=== MATERIAL PROVIDED ===
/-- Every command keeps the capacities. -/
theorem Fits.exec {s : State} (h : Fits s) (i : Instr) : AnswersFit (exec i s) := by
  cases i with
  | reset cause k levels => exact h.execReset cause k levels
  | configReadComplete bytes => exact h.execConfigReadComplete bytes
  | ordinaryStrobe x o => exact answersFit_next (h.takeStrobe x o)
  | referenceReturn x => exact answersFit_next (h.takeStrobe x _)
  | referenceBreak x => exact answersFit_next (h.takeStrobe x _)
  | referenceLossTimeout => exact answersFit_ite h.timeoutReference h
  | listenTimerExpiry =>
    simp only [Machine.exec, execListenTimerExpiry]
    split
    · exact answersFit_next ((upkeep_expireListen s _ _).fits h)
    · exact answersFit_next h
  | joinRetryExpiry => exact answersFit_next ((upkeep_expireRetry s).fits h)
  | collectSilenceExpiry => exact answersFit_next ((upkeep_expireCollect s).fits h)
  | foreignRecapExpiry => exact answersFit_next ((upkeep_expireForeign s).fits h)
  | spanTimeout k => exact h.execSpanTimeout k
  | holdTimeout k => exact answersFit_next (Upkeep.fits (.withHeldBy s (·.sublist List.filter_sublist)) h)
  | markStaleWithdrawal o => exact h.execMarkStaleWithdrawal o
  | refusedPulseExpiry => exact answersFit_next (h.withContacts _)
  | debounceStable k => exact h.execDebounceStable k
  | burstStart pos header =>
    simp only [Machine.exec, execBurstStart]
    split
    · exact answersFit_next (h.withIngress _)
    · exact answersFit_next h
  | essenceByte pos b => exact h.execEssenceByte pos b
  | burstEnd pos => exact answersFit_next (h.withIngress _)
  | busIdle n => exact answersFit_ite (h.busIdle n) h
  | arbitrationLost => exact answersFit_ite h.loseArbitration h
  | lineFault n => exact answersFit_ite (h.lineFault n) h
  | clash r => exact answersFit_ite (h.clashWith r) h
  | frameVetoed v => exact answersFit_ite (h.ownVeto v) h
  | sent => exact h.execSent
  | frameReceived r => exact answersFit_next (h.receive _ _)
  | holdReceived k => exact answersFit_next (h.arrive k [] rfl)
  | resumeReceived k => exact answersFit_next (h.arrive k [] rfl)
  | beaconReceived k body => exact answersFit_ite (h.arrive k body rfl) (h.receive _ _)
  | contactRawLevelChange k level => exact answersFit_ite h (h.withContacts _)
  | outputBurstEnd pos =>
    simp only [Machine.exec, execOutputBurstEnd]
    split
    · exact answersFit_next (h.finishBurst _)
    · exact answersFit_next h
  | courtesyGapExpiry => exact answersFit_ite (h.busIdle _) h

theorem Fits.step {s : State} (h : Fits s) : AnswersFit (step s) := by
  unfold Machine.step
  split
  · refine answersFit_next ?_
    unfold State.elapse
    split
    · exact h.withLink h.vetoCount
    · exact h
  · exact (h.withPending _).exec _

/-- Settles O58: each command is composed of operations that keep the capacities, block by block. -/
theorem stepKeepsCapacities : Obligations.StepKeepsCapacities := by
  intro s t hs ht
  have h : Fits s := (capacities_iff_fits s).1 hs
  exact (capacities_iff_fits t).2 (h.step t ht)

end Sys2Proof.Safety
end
===
Write out every record verbatim.

/-- Every command keeps the capacities. -/
theorem Fits.exec {s : State} (h : Fits s) (i : Instr) : AnswersFit (exec i s) := by
  cases i with
  | reset cause k levels => exact h.execReset cause k levels
  | configReadComplete bytes => exact h.execConfigReadComplete bytes
  | ordinaryStrobe x o => exact answersFit_next (h.takeStrobe x o)
  | referenceReturn x => exact answersFit_next (h.takeStrobe x _)
  | referenceBreak x => exact answersFit_next (h.takeStrobe x _)
  | referenceLossTimeout => exact answersFit_ite h.timeoutReference h
  | listenTimerExpiry =>
    simp only [Machine.exec, execListenTimerExpiry]
    split
    · exact answersFit_next ((upkeep_expireListen s _ _).fits h)
    · exact answersFit_next h
  | joinRetryExpiry => exact answersFit_next ((upkeep_expireRetry s).fits h)
  | collectSilenceExpiry => exact answersFit_next ((upkeep_expireCollect s).fits h)
  | foreignRecapExpiry => exact answersFit_next ((upkeep_expireForeign s).fits h)
  | spanTimeout k => exact h.execSpanTimeout k
  | holdTimeout k => exact answersFit_next (Upkeep.fits (.withHeldBy s (·.sublist List.filter_sublist)) h)
  | markStaleWithdrawal o => exact h.execMarkStaleWithdrawal o
  | refusedPulseExpiry => exact answersFit_next (h.withContacts _)
  | debounceStable k => exact h.execDebounceStable k
  | burstStart pos header =>
    simp only [Machine.exec, execBurstStart]
    split
    · exact answersFit_next (h.withIngress _)
    · exact answersFit_next h
  | essenceByte pos b => exact h.execEssenceByte pos b
  | burstEnd pos => exact answersFit_next (h.withIngress _)
  | busIdle n => exact answersFit_ite (h.busIdle n) h
  | arbitrationLost => exact answersFit_ite h.loseArbitration h
  | lineFault n => exact answersFit_ite (h.lineFault n) h
  | clash r => exact answersFit_ite (h.clashWith r) h
  | frameVetoed v => exact answersFit_ite (h.ownVeto v) h
  | sent => exact h.execSent
  | frameReceived r => exact answersFit_next (h.receive _ _)
  | holdReceived k => exact answersFit_next (h.arrive k [] rfl)
  | resumeReceived k => exact answersFit_next (h.arrive k [] rfl)
  | beaconReceived k body => exact answersFit_ite (h.arrive k body rfl) (h.receive _ _)
  | contactRawLevelChange k level => exact answersFit_ite h (h.withContacts _)
  | outputBurstEnd pos =>
    simp only [Machine.exec, execOutputBurstEnd]
    split
    · exact answersFit_next (h.finishBurst _)
    · exact answersFit_next h
  | courtesyGapExpiry => exact answersFit_ite (h.busIdle _) h

theorem Fits.step {s : State} (h : Fits s) : AnswersFit (step s) := by
  unfold Machine.step
  split
  · refine answersFit_next ?_
    unfold State.elapse
    split
    · exact h.withLink h.vetoCount
    · exact h
  · exact (h.withPending _).exec _

/-- Settles O58: each command is composed of operations that keep the capacities, block by block. -/
theorem stepKeepsCapacities : Obligations.StepKeepsCapacities := by
  intro s t hs ht
  have h : Fits s := (capacities_iff_fits s).1 hs
  exact (capacities_iff_fits t).2 (h.step t ht)

end Sys2Proof.Safety
end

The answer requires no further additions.